-- ==== Sys2Proof/Machine/Ops.lean ====
section
/-! DEFINITION. The named operations over memory, registers, stack, flags of the host and output stream, the
completion of an instruction, and TAKING A FAULT, one operation for all of them. -/

namespace Sys2Proof.Machine

/-! ## Memory (spec/20_memory.md R50, R54) -/

/-- What an address that no cell lists reads as: the contents after reset with an empty image, that is the font
at 0x000 to 0x04F and zero elsewhere (R50, spec/70_reset_and_hazards.md R301, R303; log 8). -/
def Memory.unlisted (a : Nat) : Byte :=
  if a < fontBase then 0x00#8 else fontTable.getD (a - fontBase) 0x00#8

/-- The byte at an address. -/
def Memory.read : Memory → Nat → Byte
  | [], a => Memory.unlisted a
  | (k, b) :: m, a => if k = a then b else Memory.read m a

/-- Memory with no cell for the address. -/
def Memory.erase (m : Memory) (a : Nat) : Memory := m.filter fun c => c.1 != a

/-- Memory with a cell put at its place in the rising order. -/
def Memory.place : Memory → Nat → Byte → Memory
  | [], a, b => [(a, b)]
  | (k, v) :: m, a, b => if a < k then (a, b) :: (k, v) :: m else (k, v) :: Memory.place m a b

/-- Store one byte; a byte equal to what the unlisted address reads as leaves no cell. -/
def Memory.write (m : Memory) (a : Nat) (b : Byte) : Memory :=
  if b = Memory.unlisted a then m.erase a else (m.erase a).place a b

/-- The `n` bytes from an address upward. -/
def Memory.readBytes (m : Memory) (a n : Nat) : List Byte :=
  (List.range n).map fun d => m.read (a + d)

/-- Store bytes one by one from an address upward. -/
def Memory.writeBytes : Memory → Nat → List Byte → Memory
  | m, _, [] => m
  | m, a, b :: bs => (m.write a b).writeBytes (a + 1) bs

/-- The canonical form: addresses strictly rising, every cell inside the 4096 bytes and different from what its
address reads as unlisted. -/
abbrev Memory.wf (m : Memory) : Prop :=
  m.Pairwise (fun c d => c.1 < d.1) ∧
    ∀ c ∈ m, c.1 < Config.memSize ∧ c.2 ≠ Memory.unlisted c.1

/-! ## Registers and the other fields -/

/-- `V[x]` (spec/00_scope.md R6). -/
def State.reg (s : State) (x : Reg) : Byte := s.v[x.val]

/-- `V[x] <- b`. -/
def State.setReg (s : State) (x : Reg) (b : Byte) : State := { s with v := s.v.set x.val b }

/-- `V[i] <- b` for the bytes in order from register `i` upward. -/
def State.setRegsFrom (s : State) (i : Nat) : List Byte → State
  | [] => s
  | b :: bs => if h : i < 16 then (s.setReg ⟨i, h⟩ b).setRegsFrom (i + 1) bs else s

/-- `I <- a`. -/
def State.setIndex (s : State) (a : Word) : State := { s with index := a }

/-- `pc <- a`. -/
def State.setPc (s : State) (a : Word) : State := { s with pc := a }

/-- The stack replaced. -/
def State.setStack (s : State) (k : List Word) : State := { s with stack := k }

/-- `DT <- b`. -/
def State.setDt (s : State) (b : Byte) : State := { s with dt := b }

/-- `ST <- b`. -/
def State.setSt (s : State) (b : Byte) : State := { s with st := b }

/-- `mode` and `disp` replaced. -/
def State.setDisplay (s : State) (d : Display) : State := { s with display := d }

/-- `keys[k]`. -/
def State.key (s : State) (k : Key) : Bool := s.keys[k.val]

/-- `keys[k] <- b`. -/
def State.setKey (s : State) (k : Key) (b : Bool) : State := { s with keys := s.keys.set k.val b }

/-- `wait <- w`. -/
def State.setWait (s : State) (w : Wait) : State := { s with wait := w }

/-- `ctrl <- c`. -/
def State.setCtrl (s : State) (c : Ctrl) : State := { s with ctrl := c }

/-- `err <- r`. -/
def State.setErr (s : State) (r : FaultRecord) : State := { s with err := some r }

/-- Memory replaced. -/
def State.setMem (s : State) (m : Memory) : State := { s with mem := m }

/-- `emit`, for records in order: appended to the output stream, and nothing else (spec/00_scope.md R9). -/
def State.emit (s : State) (ns : List Notification) : State := { s with notes := s.notes ++ ns }

/-- The schedule that is left. -/
def State.setAgenda (s : State) (a : List AgentStep) : State := { s with agenda := a }

/-- `INSTR_DELAY_MS <- ms`. -/
def State.setInstrDelay (s : State) (ms : Nat) : State := { s with instrDelayMs := ms }

/-- One more draw is used up. -/
def State.countDraw (s : State) : State := { s with draws := s.draws + 1 }

/-! ## The program counter and the completion of an instruction -/

/-- `next = u16(PC + 2)` (spec/00_scope.md R9). -/
def State.nextPc (s : State) : Word := s.pc + 2#16

/-- `skip = u16(PC + 4)` (R9). -/
def State.skipPc (s : State) : Word := s.pc + 4#16

/-- The end of a completed instruction whose writes to all but `PC` are in `s`: `pc <- target`, then the
notifications of spec/61_host_interface.md R281 in its order: the general registers written (`regs`, ascending),
what else is to be told (`others`), and `PC`. -/
def State.complete (s : State) (target : Word) (regs : List Reg) (others : List Notification) : State :=
  (s.setPc target).emit
    (regs.map (fun r => .registerChanged r (s.reg r)) ++ others ++ [.pcChanged target])

/-! ## Faults -/

/-- TAKING A FAULT, for a fault of any step of the instruction clock: `err <- (K, i, PC)`, `ctrl <- Stopped`,
`Error` and then `Stopped` emitted, and nothing else (spec/60_exceptions.md R239, spec/00_scope.md R8). There is no
return from a fault (R240): the way onward is the host's reset, `newRun` in Boot.lean. -/
def State.raise (s : State) (kind : FaultKind) (info : Nat) : State :=
  let r : FaultRecord := { kind := kind, info := info, pc := some s.pc }
  ((s.setErr r).setCtrl .stopped).emit [.error r, .stopped]

end Sys2Proof.Machine
end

○ ○ ○ ○

### WHAT IS REQUIRED
Every entry, from top to bottom, should be repeated word for word.

### RESULT FOR THIS TASK
-- ==== Sys2Proof/Machine/Ops.lean ====
section
/-! DEFINITION. The named operations over memory, registers, stack, flags of the host and output stream, the
completion of an instruction, and TAKING A FAULT, one operation for all of them. -/

namespace Sys2Proof.Machine

/-! ## Memory (spec/20_memory.md R50, R54) -/

/-- What an address that no cell lists reads as: the contents after reset with an empty image, that is the font
at 0x000 to 0x04F and zero elsewhere (R50, spec/70_reset_and_hazards.md R301, R303; log 8). -/
def Memory.unlisted (a : Nat) : Byte :=
  if a < fontBase then 0x00#8 else fontTable.getD (a - fontBase) 0x00#8

/-- The byte at an address. -/
def Memory.read : Memory → Nat → Byte
  | [], a => Memory.unlisted a
  | (k, b) :: m, a => if k = a then b else Memory.read m a

/-- Memory with no cell for the address. -/
def Memory.erase (m : Memory) (a : Nat) : Memory := m.filter fun c => c.1 != a

/-- Memory with a cell put at its place in the rising order. -/
def Memory.place : Memory → Nat → Byte → Memory
  | [], a, b => [(a, b)]
  | (k, v) :: m, a, b => if a < k then (a, b) :: (k, v) :: m else (k, v) :: Memory.place m a b

/-- Store one byte; a byte equal to what the unlisted address reads as leaves no cell. -/
def Memory.write (m : Memory) (a : Nat) (b : Byte) : Memory :=
  if b = Memory.unlisted a then m.erase a else (m.erase a).place a b

/-- The `n` bytes from an address upward. -/
def Memory.readBytes (m : Memory) (a n : Nat) : List Byte :=
  (List.range n).map fun d => m.read (a + d)

/-- Store bytes one by one from an address upward. -/
def Memory.writeBytes : Memory → Nat → List Byte → Memory
  | m, _, [] => m
  | m, a, b :: bs => (m.write a b).writeBytes (a + 1) bs

/-- The canonical form: addresses strictly rising, every cell inside the 4096 bytes and different from what its
address reads as unlisted. -/
abbrev Memory.wf (m : Memory) : Prop :=
  m.Pairwise (fun c d => c.1 < d.1) ∧
    ∀ c ∈ m, c.1 < Config.memSize ∧ c.2 ≠ Memory.unlisted c.1

/-! ## Registers and the other fields -/

/-- `V[x]` (spec/00_scope.md R6). -/
def State.reg (s : State) (x : Reg) : Byte := s.v[x.val]

/-- `V[x] <- b`. -/
def State.setReg (s : State) (x : Reg) (b : Byte) : State := { s with v := s.v.set x.val b }

/-- `V[i] <- b` for the bytes in order from register `i` upward. -/
def State.setRegsFrom (s : State) (i : Nat) : List Byte → State
  | [] => s
  | b :: bs => if h : i < 16 then (s.setReg ⟨i, h⟩ b).setRegsFrom (i + 1) bs else s

/-- `I <- a`. -/
def State.setIndex (s : State) (a : Word) : State := { s with index := a }

/-- `pc <- a`. -/
def State.setPc (s : State) (a : Word) : State := { s with pc := a }

/-- The stack replaced. -/
def State.setStack (s : State) (k : List Word) : State := { s with stack := k }

/-- `DT <- b`. -/
def State.setDt (s : State) (b : Byte) : State := { s with dt := b }

/-- `ST <- b`. -/
def State.setSt (s : State) (b : Byte) : State := { s with st := b }

/-- `mode` and `disp` replaced. -/
def State.setDisplay (s : State) (d : Display) : State := { s with display := d }

/-- `keys[k]`. -/
def State.key (s : State) (k : Key) : Bool := s.keys[k.val]

/-- `keys[k] <- b`. -/
def State.setKey (s : State) (k : Key) (b : Bool) : State := { s with keys := s.keys.set k.val b }

/-- `wait <- w`. -/
def State.setWait (s : State) (w : Wait) : State := { s with wait := w }

/-- `ctrl <- c`. -/
def State.setCtrl (s : State) (c : Ctrl) : State := { s with ctrl := c }

/-- `err <- r`. -/
def State.setErr (s : State) (r : FaultRecord) : State := { s with err := some r }

/-- Memory replaced. -/
def State.setMem (s : State) (m : Memory) : State := { s with mem := m }

/-- `emit`, for records in order: appended to the output stream, and nothing else (spec/00_scope.md R9). -/
def State.emit (s : State) (ns : List Notification) : State := { s with notes := s.notes ++ ns }

/-- The schedule that is left. -/
def State.setAgenda (s : State) (a : List AgentStep) : State := { s with agenda := a }

/-- `INSTR_DELAY_MS <- ms`. -/
def State.setInstrDelay (s : State) (ms : Nat) : State := { s with instrDelayMs := ms }

/-- One more draw is used up. -/
def State.countDraw (s : State) : State := { s with draws := s.draws + 1 }

/-! ## The program counter and the completion of an instruction -/

/-- `next = u16(PC + 2)` (spec/00_scope.md R9). -/
def State.nextPc (s : State) : Word := s.pc + 2#16

/-- `skip = u16(PC + 4)` (R9). -/
def State.skipPc (s : State) : Word := s.pc + 4#16

/-- The end of a completed instruction whose writes to all but `PC` are in `s`: `pc <- target`, then the
notifications of spec/61_host_interface.md R281 in its order: the general registers written (`regs`, ascending),
what else is to be told (`others`), and `PC`. -/
def State.complete (s : State) (target : Word) (regs : List Reg) (others : List Notification) : State :=
  (s.setPc target).emit
    (regs.map (fun r => .registerChanged r (s.reg r)) ++ others ++ [.pcChanged target])

/-! ## Faults -/

/-- TAKING A FAULT, for a fault of any step of the instruction clock: `err <- (K, i, PC)`, `ctrl <- Stopped`,
`Error` and then `Stopped` emitted, and nothing else (spec/60_exceptions.md R239, spec/00_scope.md R8). There is no
return from a fault (R240): the way onward is the host's reset, `newRun` in Boot.lean. -/
def State.raise (s : State) (kind : FaultKind) (info : Nat) : State :=
  let r : FaultRecord := { kind := kind, info := info, pc := some s.pc }
  ((s.setErr r).setCtrl .stopped).emit [.error r, .stopped]

end Sys2Proof.Machine
end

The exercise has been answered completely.